Pixel, Trellis-Trained AI Agent
Section 23.3 covered the multi-view-then-lift pipelines. This section covers their replacement: native 3D latent diffusion. Instead of asking a 2D diffusion model to imagine novel views and then lifting those views into 3D, you train a diffusion model that operates directly in a 3D latent space. Microsoft Research's Trellis (Xiang et al., 2024) is the canonical example: it diffuses a sparse, structured 3D latent that can be decoded into a Gaussian splat, a radiance field, or a mesh. GaussianAnything, LN3Diff, and 3DTopia complete the family. The payoff is faster sampling (no per-view denoising), better multi-view consistency (consistency is built into the representation), and a unified output that downstream graphics tools can ingest. For an LLM and agent stack, native-3D diffusion matters because multimodal LLMs increasingly call 3D generation models as tools: a single agent turn might ask GPT-4 to describe a scene, then call Trellis to produce the geometry, then feed the result into a vision-language model that verifies the spatial layout. The faster and more consistent 3D generation becomes, the more directly an LLM-driven agent can compose 3D content within a single multi-step plan.
Prerequisites
This section assumes the diffusion-model fundamentals from Section 19.7, the latent-space autoencoder intuition from Section 19.6, and the 3DGS representations from Section 23.1.
23.4.1 The Case for Native 3D Latents
Microsoft's Trellis (2024) was released alongside a public demo where users could text-prompt a 3D object and get a downloadable Gaussian splat in roughly 10 seconds. The demo crashed within hours of launch because the queue depth blew past every capacity assumption; the model itself was solid, but the inference fleet was sized for a 1980s academic demo and met a 2024 viral-launch reality.
The deep reason direct 3D diffusion works is the same as the deep reason latent diffusion (Section 31.1) works for images: most of the bits in a raw 3D representation are redundant. A 3D Gaussian splat with one million Gaussians takes ~250 MB raw, but a learned encoder can compress most objects to a few tens of thousands of floats with no perceptual loss. Once you have such a 3D autoencoder, you can train a latent diffusion model that operates on the compressed representation. Inference is a single (latent) diffusion run plus a decoder pass, no multi-view rendering required.

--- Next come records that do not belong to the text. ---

-- ==== Sys2Proof/Laws/PerInstr.lean ====
section
/-! SUPPORT. One lemma for each row of the table: the format that an instruction is written in reads back as that
instruction, and its codes lie in the fields that the format gives them; a step of an engine has no format. -/

namespace Sys2Proof.Laws.Encoding

/-- The major code is one of the format's classes, and the function code fits its field (03 R73, R76 to R79, R83). -/
def inFormat : Form → Bool
  | .b3 maj fn _ => decide (maj ∈ [0, 1, 2, 3, 6, 7] ∧ fn < 32)
  | .bi maj fn _ => decide (maj ∈ [4, 5] ∧ fn < 8)
  | .bj cnd _ => decide (cnd < 16)
  | .bs fn _ => decide (fn < 64)
  | .arith maj mn _ _ => decide (maj ∈ [32, 33, 34] ∧ mn < 256)
  | .cross mn _ _ => decide (mn < 256)
  | .branch mn _ _ => decide (mn < 256)
  | .mem maj mn _ _ => decide (maj ∈ [37, 38, 39, 40, 41, 42, 43] ∧ mn < 16)
  | .remote mn _ _ => decide (mn < 16)
  | .command maj mn _ _ => decide (maj ∈ [44, 46, 47] ∧ mn < 256)

/-- The format of an instruction gives the instruction back. -/
def Statement (i : Instr) : Prop := ∀ f, i.form = some f → f.instr? = some i ∧ inFormat f = true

The challenges are 3D-specific:
- Choice of representation: occupancy grid, triplane, sparse voxel, or point cloud. Each has different memory and inductive bias.
- Variable-shape inputs: meshes have different vertex counts, point clouds have different point counts. The latent has to be regular.
- Decoder versatility: production users want both Gaussian splats (for AR) and meshes (for downstream DCC tools like Blender or Unreal). The decoder must support both.
23.4.2 Trellis: Structured 3D Latents (Microsoft Research, 2024)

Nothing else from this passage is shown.